The central bank has raised its target for core Tier 1 capital ratio, a measure of financial strength, to 12 percent from 8 percent currently but wants Allied Irish Banks <ALBK.I>, to maintain a ratio of 14 percent.
Under an 85 billion euros ($115 billion) emergency loan package, 35 billion euros is earmarked to help restructure the banking sector, including 10 billion euros for recapitalization, meaning the government will likely end up effectively nationalizing Allied Irish Banks, once the country's largest listed lender.
Dublin will also likely end up with a majority stake in Bank of Ireland <BKIR.I>, the biggest lender. It nationalized Anglo Irish Bank <ANGIB.UL>, the top 3 bank, last year.
"The programme ... provides the necessary assurance to achieve a convincing and rapid reconfiguration and downsizing of the banks, putting the Irish banking system on a convincingly secure footing," central bank governor Patrick Honohan said in a statement.
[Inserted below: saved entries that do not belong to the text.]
-- ==== Sys2Proof/Tests/Slice0.lean ====
section
/-! SUPPORT. Tests: what is not well formed and is refused; words written out from the encoding tables and the instructions they
decode to; for each statement of Certificates a concrete state and operands that meet its hypotheses together, clause by clause;
results worked out by hand from the rules. -/

namespace Sys2Proof.Tests

set_option Elab.async false

open Sys2Proof Sys2Proof.Machine Sys2Proof.Safety

/-! ### What is not well formed -/

theorem test_wf_fields : (Instr.bfxS 1 2 32 32).wf = false ∧ (Instr.bfxU 1 2 63 1).wf = false ∧ (Instr.bfi 1 2 1 63).wf = false := by decide
theorem test_wf_fcvt : (Instr.fcvt 1 2 false 8 8).wf = false ∧ (Instr.fcvt 1 2 false 6 0).wf = false ∧
    (Instr.fcvt 1 2 true 0 1).wf = false := by decide
theorem test_wf_vcvt : (Instr.vcvt 1 2 0 1 2).wf = false ∧ (Instr.vcvt 1 2 2 0 1).wf = false ∧ (Instr.vcvt 1 2 1 8 0).wf = false ∧
    (Instr.vcvt 1 2 0 0 6).wf = false := by decide
theorem test_wf_part : (Instr.vqnt 1 2 1 4 0 0 0).wf = false ∧ (Instr.vqnt 1 2 2 7 0 0 0).wf = false ∧ (Instr.vqnt 1 2 3 3 0 0 0).wf = false ∧
    (Instr.vdq 1 2 1 4 0 0 0).wf = false ∧ (Instr.vdq 1 2 2 0 1 0 0).wf = false := by decide
theorem test_wf_distance : (Instr.ldlW 1 2 0 0 0).wf = false ∧ (Instr.ldlWz 1 2 0 0 0).wf = false ∧ (Instr.ldlD 1 2 0 0 0).wf = false ∧
    (Instr.vldl 1 2 0 0 0).wf = false ∧ (Instr.wnext 0 0 31).wf = false ∧ (Instr.lcnt 1 0 31).wf = false := by decide
theorem test_wf_csr : (Instr.csrr 1 0x009).wf = false ∧ (Instr.csrw 1 2 0x017).wf = false ∧ (Instr.csrs 1 2 0x022).wf = false ∧
    (Instr.csrc 1 2 0x060).wf = false := by decide
theorem test_wf_loop : (Instr.loop 1 0).wf = false ∧ (Instr.loop 1 0xFFFFFFFF).wf = false := by decide
theorem test_wf_banks : (Instr.acalloc 0 3 0).wf = false ∧ (Instr.acalloc 0 2 113).wf = false ∧ (Instr.acalloc 0 0 1).wf = false ∧
    (Instr.vtrip 62 1 2).wf = false ∧ (Instr.cpset 0 1 24).wf = false := by decide
theorem test_wf_sync : (Instr.dfrmAdd 1 0 0).wf = false ∧ (Instr.dfrmAdd 1 3 0).wf = false ∧ (Instr.fence 1 5).wf = false ∧
    (Instr.fencex 5 1 1).wf = false ∧ (Instr.fencex 0 0 1).wf = false ∧ (Instr.fencex 0 1 0).wf = false ∧
    (Instr.flwait 1 2 3 0).wf = false ∧ (Instr.await 0 4096).wf = false ∧ (Instr.release 0 4096).wf = false := by decide
theorem test_wf_rings : ∀ i ∈ ([.lnew 1 2 false 1 0, .lbind 1 false 1 0, .lappend 1 false 1 0, .lcarry 1 false 1 0, .lfork 1 false 1 0,
    .ltrunc 1 false 1 0, .ldrop false 1 0, .lread 1 2 false 1 0, .lwalk 1 false 1 0, .lkeep 1 false 1 0, .mcinit 1 2 false 1,
    .mcdep 1 2 false 1 0, .mcget 1 2 false 1, .tspawn 1 false 1, .gload 1 2 false 1 0, .vtab 1 2 false 1] : List Instr),
    i.wf = false := by decide
theorem test_wf_verbs : (Instr.vcall 1 7).wf = false ∧ (Instr.vinv 1 7).wf = false := by decide

/-! ### Words of the spec's own programs, and the instructions they stand for -/

/-- The bundle of one operation, or several, without CAIRN. -/
def ops (len : Nat) (l : List (Fin 8 × Instr)) : Except Reject Bundle := .ok ⟨false, len, l⟩

/-- The decode step, first version: t=0, 1, 4, 5, 7, 9. -/
theorem test_decode_scalar : decodeBundle [0x80000000, 0x02302080] = ops 2 [(0, .mul 12 2 2 0 false false)] ∧
    decodeBundle [0xC0000000, 0x222C1001, 0x54040000] = ops 3 [(0, .addi 11 1 1), (1, .viota 1 0 false)] ∧
    decodeBundle [0x80100020, 0x2A3C0000] = ops 2 [(0, .movi 15 0x20000)] ∧
    decodeBundle [0xC0000000, 0x6A2C4000, 0x7104F000] = ops 3 [(0, .stD 11 4 0 0), (1, .vst 1 15 0 0)] ∧
    decodeBundle [0x80000000, 0x6A404010] = ops 2 [(0, .stD 16 4 1 0)] ∧
    decodeBundle [0x80000000, 0x88000000] = ops 2 [(0, .halt 0 false)] := ⟨rfl, rfl, rfl, rfl, rfl, rfl⟩

/-- The second to fourth versions: POPC, CTZ, LOOP; conversions, broadcasts, the projection body, the vector maximum; BFX.U. -/
theorem test_decode_vector : decodeBundle [0x80000000, 0x1344B000] = ops 2 [(0, .popc 17 11 0 false false)] ∧
    decodeBundle [0x80000000, 0x85013006] = ops 2 [(0, .loop 19 6)] ∧
    decodeBundle [0xE0000000, 0x22586000, 0x40081008, 0x520C2000] = ops 4 [(0, .addi 22 6 0), (1, .vcvt 2 1 0 0 8), (2, .vbcast 3 2 0 false)] ∧
    decodeBundle [0xC0000000, 0x27596020, 0x03142100] = ops 3 [(0, .shri 22 22 32), (1, .vfma 5 2 4 0 false)] ∧
    decodeBundle [0x60000000, 0x61185000, 0x401C5020] = ops 3 [(1, .vredmax 6 5 0 false false), (2, .vcvt 7 5 0 2 0)] ∧
    decodeBundle [0x40000000, 0x53606000] = ops 2 [(1, .vextr 24 6 0)] ∧
    decodeBundle [0xC8000000, 0x1B688BC0, 0x52116000, 0x00000654] =
      ops 4 [(0, .bfxU 26 8 0 47), (1, .vbcast 4 22 0 false), (4, .cpset 0 25 20)] := ⟨rfl, rfl, rfl, rfl, rfl, rfl, rfl⟩

/-- Copies, banks and the array: CPSET, RINIT, CPY, ACALLOC, MRING, MTILE.OVR, VLDA, ACFREE. -/
theorem test_decode_engines :
    decodeBundle [0x8C000000, 0x26645008, 0x000001C0, 0x07040001] = ops 4 [(0, .shli 25 5 8), (4, .cpset 0 7 0), (5, .rinit 1 1)] ∧
    decodeBundle [0x08000000, 0x01041000] = ops 2 [(4, .cpy 0 1 1 false 0 0 0)] ∧
    decodeBundle [0x08000000, 0x01200800] = ops 2 [(4, .cpy 1 0 0 true 0 0 0)] ∧
    decodeBundle [0x90000000, 0x2A6C0022, 0x08000000] = ops 3 [(0, .movi 27 0x22), (3, .acalloc 0 0 0)] ∧
    decodeBundle [0x90100010, 0x22787000, 0x04003A00] = ops 3 [(0, .addi 30 7 0x10000), (3, .mring 0 29)] ∧
    decodeBundle [0x10000000, 0x01003900] = ops 2 [(3, .mtile 0 0 0 28 true 0 0 false false)] ∧
    decodeBundle [0x60000000, 0x77200000, 0x77240008] = ops 3 [(1, .vlda 8 0 false 0 0), (2, .vlda 9 0 false 1 0)] ∧
    decodeBundle [0x10000000, 0x09000000] = ops 2 [(3, .acfree 0)] := ⟨rfl, rfl, rfl, rfl, rfl, rfl, rfl, rfl⟩

/-- Transforms, ladders and cells: XFILL and an extension, LBIND, LUI, LAPPEND, LREAD, MCINIT, MCDEP, MCGET, LNEW, LFORK, LTRUNC. -/
theorem test_decode_ladders :
    decodeBundle [0x82400000, 0x2A940800, 0x04980440, 0x08020100] = ops 4 [(0, .movi 37 0x08020100), (6, .xfill 38 0 17 0)] ∧
    decodeBundle [0x81100021, 0x2A980000, 0x41023000] = ops 3 [(0, .movi 38 0x21000), (7, .lbind 35 false 0 0)] ∧
    decodeBundle [0x80100002, 0x299650D0] = ops 2 [(0, .lui 37 37 0x20D0)] ∧
    decodeBundle [0x81400000, 0x2AA80800, 0x42025880, 0x3F800000] = ops 4 [(0, .movi 42 0x3F800000), (7, .lappend 37 true 2 0)] ∧
    decodeBundle [0x81100040, 0x22A07000, 0x479E6880] = ops 3 [(0, .addi 40 7 0x40000), (7, .lread 39 38 true 2 0)] ∧
    decodeBundle [0x81100021, 0x2AAC0300, 0x50A68000] = ops 3 [(0, .movi 43 0x21300), (7, .mcinit 41 40 false 0)] ∧
    decodeBundle [0x01000000, 0x519E8880] = ops 2 [(7, .mcdep 39 40 true 2 0)] ∧
    decodeBundle [0x01000000, 0x52AE8880] = ops 2 [(7, .mcget 43 40 true 2)] ∧
    decodeBundle [0x01000000, 0x40001840] = ops 2 [(7, .lnew 0 1 true 1 0)] ∧
    decodeBundle [0x81000000, 0x2A380002, 0x44000841] = ops 3 [(0, .movi 14 2), (7, .lfork 0 true 1 1)] ∧
    decodeBundle [0x01000000, 0x4500F8C1] = ops 2 [(7, .ltrunc 15 true 3 1)] := ⟨rfl, rfl, rfl, rfl, rfl, rfl, rfl, rfl, rfl, rfl, rfl⟩

/-- Flags, fences, work and tasks, traps and replays, branches and landing loads. -/
theorem test_decode_system : decodeBundle [0x01000000, 0x1802DB40] = ops 2 [(7, .fladd 45 45 0)] ∧
    decodeBundle [0x01000000, 0x1ABAD000] = ops 2 [(7, .flwait 46 45 0 0)] ∧
    decodeBundle [0x01000000, 0x11000401] = ops 2 [(7, .fencex 0 16 1)] ∧
    decodeBundle [0x011E0020, 0x1D000000] = ops 2 [(7, .wnext 0 0 32)] ∧
    decodeBundle [0x81000000, 0x2AC00001, 0x615D4041] = ops 3 [(0, .movi 48 1), (7, .tbegin 23 20 1 true)] ∧
    decodeBundle [0x01000000, 0x6501A008] = ops 2 [(7, .vcall 26 8)] ∧
    decodeBundle [0x81000000, 0x7842FC00, 0x66030001] = ops 3 [(0, .redAdd true 0 47 48), (7, .vinv 48 1)] ∧
    decodeBundle [0x80000000, 0x8010000C] = ops 2 [(0, .br 1 false 12)] ∧
    decodeBundle [0x80000000, 0x82015000] = ops 2 [(0, .jmpr 21 0 false)] ∧
    decodeBundle [0x80100001, 0x6C554000] = ops 2 [(0, .ldlWz 21 20 0 1 0)] ∧
    decodeBundle [0x80000000, 0x7E382008] = ops 2 [(0, .spart 14 2 8)] ∧
    decodeBundle [0x88000000, 0xA1014010, 0x00200154] = ops 3 [(0, .csrw 0 20 0x010), (4, .cpset 1 5 20)] ∧
    decodeBundle [0x80000000, 0xA4000040] = ops 2 [(0, .rlandSet 0 0 false)] ∧
    decodeBundle [0x80000000, 0x87000000] = ops 2 [(0, .eret 0 false)] ∧
    decodeBundle [0x80000000, 0xA0480020] = ops 2 [(0, .csrr 18 0x020)] :=
  ⟨rfl, rfl, rfl, rfl, rfl, rfl, rfl, rfl, rfl, rfl, rfl, rfl, rfl, rfl, rfl⟩
/-! ### Small states -/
"The central bank will continue to provide all necessary support to the system."
The central bank said the minimum capital requirement was 10.5 percent and Bank of Ireland, Allied Irish Banks, and EBS Building Society <EBSBS.UL >had until the end of February 2011 to get the ratio up to a 12 percent target.
Bancassurer Irish Life & Permanent <IPM.I> has until the end of May next year.
But as part of its new regime, the central bank is requiring the Bank of Ireland to raise its core Tier 1 ratio to 12.5 percent and EBS Building Society <EBSBS.UL> to raise its core tier 1 ratio to 13.5 percent.
Irish Life & Permanent has to raise its ratio to 12.7 percent.
Overall, the banks need to raise an additional 8 billion euros in capital and given that they already had to beef up their books that brings the total capital that they need to raise to 13.2 billion euros.
The central bank will conduct a fresh stress test in March 2011 and if the banks are judged to be at risk of falling below the 10.5 percent minimum capital ratio then future capital injections will be required.
An independent third party will review the banks' assets as part of the stress test.
The central bank will also carry out a liquidity assessment of the banks in the first quarter of next year and set out specific funding targets consistent with the new Basel 3 international requirements.
As part of the liquidity targets, the banks will have to produce detailed asset disposal plans by the end of April.
The central bank will also move to shore up the credit union sector, which has been bedeviled by rising arrears, next year.